USE one at a time coz it may create problems in ur comp and then the only last option would be to do a fresh install of ur OS


----------



## shaunak (Sep 20, 2006)

For me:
Patched uxtheme.dll + msstyles form skinbase or similar + wallpaper from similar sources+ sounds n icons + notepad file with extention .thm [with requisite lines of config of course] binding them all together. 
ps: currently using a msstyle called "xenes"


----------



## QwertyManiac (Sep 20, 2006)

The best theme probably has to be Tiger by ~Kol


----------



## rakeshishere (Sep 20, 2006)

QwertyManiac said:
			
		

> The best theme probably has to be Tiger by ~Kol


More info on this plz..Dnt know much abt these coz me nvr inrtsd that much in using these stuff

Ok got it after a google search
*www.getskinned.org/modules.php?modname=subs&action=moreinfo&subid=3249&type=1

DOWNLOD IT FROM HERE:
*www.studiotwentyeight.com/index2.htm


----------



## alanpaladka (Sep 20, 2006)

My favourite theme is "Luna Element 4".


----------



## wizrulz (Sep 20, 2006)

just applied VISTA CG....getting greyish task bars and startup menu ..and not black as shown by VISHAL.... will post screen shot soon


----------



## it_waaznt_me (Sep 21, 2006)

My fav are : 
Foton
Area 04
Glitch
Collide (I love those wallpapers)
Panther
and ... Milk .. 

Phew...


----------



## altimate (Sep 21, 2006)

Try to avoid themes since these slow down ur PC....
In fact use the classic mode or the best performance setting from the system properties box in XP...


----------



## vinyas (Sep 21, 2006)

altimate said:
			
		

> Try to avoid themes since these slow down ur PC....
> In fact use the classic mode or the best performance setting from the system properties box in XP...

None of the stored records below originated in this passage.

-- ==== Sys2Proof/Certificates/Slice0/Obligations.lean ====
section
/-! DEFINITION. The statements for the provers. A statement about an input gives the whole next state by a record
update, so that every field it does not name is unchanged (the frame). How an input is taken (off `inputs`) and how
a step's outputs are kept (`State.record`, on `trace`) is the model's form, in every statement about a step (log
entries 1 and 2). -/

open Sys2Proof Sys2Proof.Machine

/-! ## Encoding -/

/-- 30_encoding.md R89: the words it writes out decode to the commands they stand for. -/
def Obligations.ListedWordsDecode : Prop :=
  decode 0x00000001 = .command .wake ∧ decode 0x00000002 = .command .dirTx ∧
  decode 0x00000003 = .command .dirRx ∧ decode 0x00000204 = .command (.send 2) ∧
  decode 0x00100005 = .command (.recv 16) ∧ decode 0x00040006 = .command (.crc 4) ∧
  decode 0x00000007 = .command .check ∧ decode 0x00100208 = .command (.query 2 16)

/-- 30_encoding.md R82, R83, R85: the decoder reads back every command from its word, at every operand value. -/
def Obligations.DecodeOfEncode : Prop := ∀ i : Instr, decode (encode i) = .command i

/-- 30_encoding.md R82, R83, R85: a word that decodes to a command is that command's word, so no bit is dropped and
no command has two words. -/
def Obligations.EncodeOfDecode : Prop := ∀ (v : Word) (i : Instr), decode v = .command i → encode i = v

/-- spec/opcode_table.json: a word matches a row's mask and match exactly when it decodes to that row's command. -/
def Obligations.OpcodeTableIsTheDecoder : Prop :=
  ∀ (v : Word) (r : OpcodeRow), r ∈ opcodeTable →
    (r.accepts v = true ↔ ∃ i, decode v = .command i ∧ i.mnemonic = r.mnemonic)

/-- 30_encoding.md R89 with the ranges of R83: the assembler writes a word for exactly the commands with operands in
range, and the word is the encoding. That it writes none for any other line (an operand out of range, a wrong number of
operands, another mnemonic) is the model's choice (log entry 14). -/
def Obligations.AssemblerWritesTheEncoding : Prop :=
  ∀ (mnemonic : String) (operands : List Nat) (v : Word),
    assemble mnemonic operands = some v ↔
      ∃ i : Instr, i.wf = true ∧ i.mnemonic = mnemonic ∧ v = encode i ∧
        operands = match i with
          | .wake => []
          | .dirTx => []
          | .dirRx => []
          | .send n => [n.toNat]
          | .recv l => [l.toNat]
          | .crc l => [l.toNat]
          | .check => []
          | .query n l => [n.toNat, l.toNat]

/-- 30_encoding.md R87, with the words it lists spelled by their bits: each completes at once with ILLEGAL, sets
DONE and ERR and records its opcode (R85). Every other word decodes to a command. -/
def Obligations.IllegalWordCompletesIllegal : Prop :=
  ∀ (v : Word) (off : Offset) (rest : List Input) (s : State), s.phase = .idle →
    s.inputs = .host (.write off v) :: rest → off &&& 0xFFC = 0x008 →
    let op := (v.extractLsb' 0 8).toNat
    let illegal := op = 0 ∨ 9 ≤ op ∨ v.extractLsb' 12 4 ≠ 0 ∨ v.extractLsb' 24 8 ≠ 0 ∨
      (v.extractLsb' 8 4 ≠ 0 ∧ (op = 1 ∨ op = 2 ∨ op = 3 ∨ op = 5 ∨ op = 6 ∨ op = 7)) ∨
      (v.extractLsb' 16 8 ≠ 0 ∧ (op = 1 ∨ op = 2 ∨ op = 3 ∨ op = 4 ∨ op = 7))
    (illegal → step s = .next (State.record (.host (.write off v))
      { s with
        inputs := rest
        rop := v.extractLsb' 0 8
        rcode := .illegal
        curop := 0
        cnt := 0
        intstat := s.intstat ||| 0x03 })) ∧
    (¬ illegal → ∃ i, decode v = .command i)

/-! ## Steps -/

/-- 20_memory.md R56 and 30_encoding.md R85: while idle, a step that takes a write to CMD runs the command its word
decodes to, whatever bits [1:0] of the offset are (R51), and records the outputs. -/
def Obligations.StepRunsDecodedCommand : Prop :=
  ∀ (v : Word) (off : Offset) (i : Instr) (rest : List Input) (s : State), s.phase = .idle →
    s.inputs = .host (.write off v) :: rest → off &&& 0xFFC = 0x008 → decode v = .command i →
    step s = recordOutcome (.host (.write off v)) (exec i { s with inputs := rest })

/-- The model's choice of how a command is placed (log entry 11): after `withFetchWord` the next step runs exactly
the command of the placed word, in the state made idle. -/
def Obligations.PlacedWordRunsNext : Prop :=
  ∀ (v : Word) (i : Instr) (s : State), decode v = .command i →
    step (s.withFetchWord 32 v.toNat) =
      recordOutcome (.host (.write 0x008 v)) (exec i { s with phase := .idle })

/-- 93_implementation_defined.md section 4, "every event in every state has a defined effect": every step of every
state answers a next state. With no input pending nothing changes (the model's choice, log entry 1). -/
def Obligations.StepAnswersNext : Prop :=
  ∀ s : State, (∃ t, step s = .next t) ∧ (s.inputs = [] → step s = .next s)

/-! ## The commands -/

/-- 40_wake_duplex.md R101 for both its users, with R100 and 41_transfer.md R150: with no byte in flight (and, for
QUERY, its arguments in range) WAKE and QUERY start the break, whatever the role. That an issued QUERY's `txidx` is 0
is the model's reading of 10_state.md R26(d) (log entry 5). -/
def Obligations.WakeAndQueryStartBreak : Prop :=
  ∀ s : State, s.txpend = false →
    exec .wake s = .next
      { s with
        rop := 0x01
        rcode := .none
        curop := 0x01
        pinmode := .gpio
        level := .high
        phase := .brk
        cnt := s.breakUs.setWidth 32 } ∧
    ∀ (n : BitVec 4) (l : BitVec 8), 1 ≤ n.toNat → n.toNat ≤ 8 → 1 ≤ l.toNat → l.toNat ≤ 128 →
      exec (.query n l) s = .next
        { s with
          rop := 0x08
          rcode := .none
          curop := 0x08
          txn := n
          txidx := 0
          rxmax := l
          pinmode := .gpio
          level := .high
          phase := .brk
          cnt := s.breakUs.setWidth 32 }

/-- 40_wake_duplex.md R110: DIR.TX sets the role to Transmit and completes OK in its step, from either role and with
or without a byte in flight. -/
def Obligations.DirTxSetsTransmit : Prop :=
  ∀ s : State, exec .dirTx s = .next
    { s with
      role := .transmit
      rop := 0x02
      rcode := .ok
      phase := .idle
      curop := 0
      cnt := 0
      intstat := s.intstat ||| 0x01 }

/-- 40_wake_duplex.md R112: DIR.RX sets the role to Receive and completes OK when no byte is in flight; otherwise
it completes TXPEND and the role stays. -/
def Obligations.DirRxSetsReceive : Prop :=
  ∀ s : State,
    (s.txpend = false → exec .dirRx s = .next
      { s with
        role := .receive
        rop := 0x03
        rcode := .ok
        phase := .idle
        curop := 0
        cnt := 0
        intstat := s.intstat ||| 0x01 }) ∧
    (s.txpend = true → exec .dirRx s = .next
      { s with
        rop := 0x03
        rcode := .txPend
        phase := .idle
        curop := 0
        cnt := 0
        intstat := s.intstat ||| 0x03 })

/-- 41_transfer.md R130 and R131: an accepted SEND n starts the transmission with its timer at P_TTO_US and hands over
`txbuf[0]`. -/
def Obligations.SendHandsOverFirstByte : Prop :=
  ∀ (n : BitVec 4) (s : State), 1 ≤ n.toNat → n.toNat ≤ 8 → s.role = .transmit → s.txpend = false →
    exec (.send n) s = .next
      { s with
        rop := 0x04
        rcode := .none
        curop := 0x04
        phase := .send
        cnt := Config.pTtoUs
        txn := n
        txidx := 1
        txpend := true
        trace := .txByte (s.txbuf.read 0) :: s.trace }

/-- 41_transfer.md R140 and R142: an accepted RECV l arms the receiver with its timer at P_BTO_US and clears no buffer
byte. -/
def Obligations.RecvArmsReceiver : Prop :=
  ∀ (l : BitVec 8) (s : State), 1 ≤ l.toNat → l.toNat ≤ 128 → s.role = .receive →
    exec (.recv l) s = .next
      { s with
        rop := 0x05
        rcode := .none
        curop := 0x05
        phase := .recv
        rxmax := l
        rxraw := 0
        rxlen := 0
        cnt := Config.pBtoUs }

/-- 42_checksum.md R171 and R174: CRC l with `l` in 0..128 completes OK and leaves in `crcval` the fold of `crc_byte`
from `crcinit` over the bytes of the receive buffer before the first CR, at most `l` of them. -/
def Obligations.CrcFoldsBufferUpToCr : Prop :=
  ∀ (l : BitVec 8) (s : State), l.toNat ≤ 128 →
    exec (.crc l) s = .next
      { s with
        crcval := crcFold s.crcinit (((List.range l.toNat).map s.rxbuf.read).takeWhile (· != 0x0D))
        rop := 0x06
        rcode := .ok
        phase := .idle
        curop := 0
        cnt := 0
        intstat := s.intstat ||| 0x01 }

/-- 42_checksum.md R176 and R177: CHECK completes in its step with MALFORMED, OK or CRCMISMATCH; `crcval` is the
computed value in the last two cases and unchanged in the first. -/
def Obligations.CheckReportsTheComparison : Prop :=
  ∀ s : State,
    let body := s.rxlen.toNat - 3
    let c := crcFold s.crcinit (((List.range body).map s.rxbuf.read).takeWhile (· != 0x0D))
    let code := (s.rxbuf.read body, s.rxbuf.read (body + 1), s.rxbuf.read (body + 2))
    let done (r : ResultCode) (v : Half) (flags : BitVec 5) : State :=
      { s with
        crcval := v
        rop := 0x07
        rcode := r
        phase := .idle
        curop := 0
        cnt := 0
        intstat := s.intstat ||| flags }
    (s.rxlen.toNat < 3 → exec .check s = .next (done .malformed s.crcval 0x03)) ∧
    (3 ≤ s.rxlen.toNat → code = enc3 c → exec .check s = .next (done .ok c 0x01)) ∧
    (3 ≤ s.rxlen.toNat → code ≠ enc3 c → exec .check s = .next (done .crcMismatch c 0x03))

/-- 60_exceptions.md R212 (the order of 30_encoding.md R85): a CMD write while idle reports ILLEGAL for an illegal
word, else BADARG for arguments out of range, else ROLE for a SEND in Receive or a RECV in Transmit, else TXPEND for
a WAKE, DIR.RX, SEND or QUERY with a byte in flight, and none of these for a command that passes every check. A write
while busy only sets OVR. -/
def Obligations.FirstFailingCheckDecides : Prop :=
  ∀ (v : Word) (off : Offset) (rest : List Input) (s : State),
    s.inputs = .host (.write off v) :: rest → off &&& 0xFFC = 0x008 →
    (s.phase ≠ .idle → step s = .next (State.record (.host (.write off v))
      { s with inputs := rest, intstat := s.intstat ||| 0x04 })) ∧
    (s.phase = .idle → ∃ t, step s = .next t ∧
      match decode v with
      | .illegal _ => t.rcode = .illegal
      | .command i =>
        let roleFails := (i.opcode = 0x04 ∧ s.role ≠ .transmit) ∨ (i.opcode = 0x05 ∧ s.role ≠ .receive)
        let pendFails := (i.opcode = 0x01 ∨ i.opcode = 0x03 ∨ i.opcode = 0x04 ∨ i.opcode = 0x08) ∧
          s.txpend = true
        (i.wf = false → t.rcode = .badArg) ∧
        (i.wf = true → roleFails → t.rcode = .role) ∧
        (i.wf = true → ¬ roleFails → pendFails → t.rcode = .txPend) ∧
        (i.wf = true → ¬ roleFails → ¬ pendFails →
          t.rcode ≠ .illegal ∧ t.rcode ≠ .badArg ∧ t.rcode ≠ .role ∧ t.rcode ≠ .txPend))

/-- 30_encoding.md R85, "A rejected command changes no field except `rop`, `rcode` and `intstat`", in every idle state
that meets the invariant (in which the counter and `curop` are already 0). -/
def Obligations.RejectedCommandChangesOnlyTheResult : Prop :=
  ∀ (i : Instr) (s t : State), Inv s → s.phase = .idle → exec i s = .next t →
    t.rcode = .badArg ∨ t.rcode = .role ∨ t.rcode = .txPend →
    t = { s with rop := i.opcode, rcode := t.rcode, intstat := s.intstat ||| 0x03 }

with a Good Ram & a powerful processor ... u have dont to worry


----------



## wizrulz (Sep 21, 2006)

altimate said:
			
		

> Try to avoid themes since these slow down ur PC....
> In fact use the classic mode or the best performance setting from the system properties box in XP...



Everyone says it slows down teh PC...but i haev found out that my pc is working faster..i am myself am surprised 8)


----------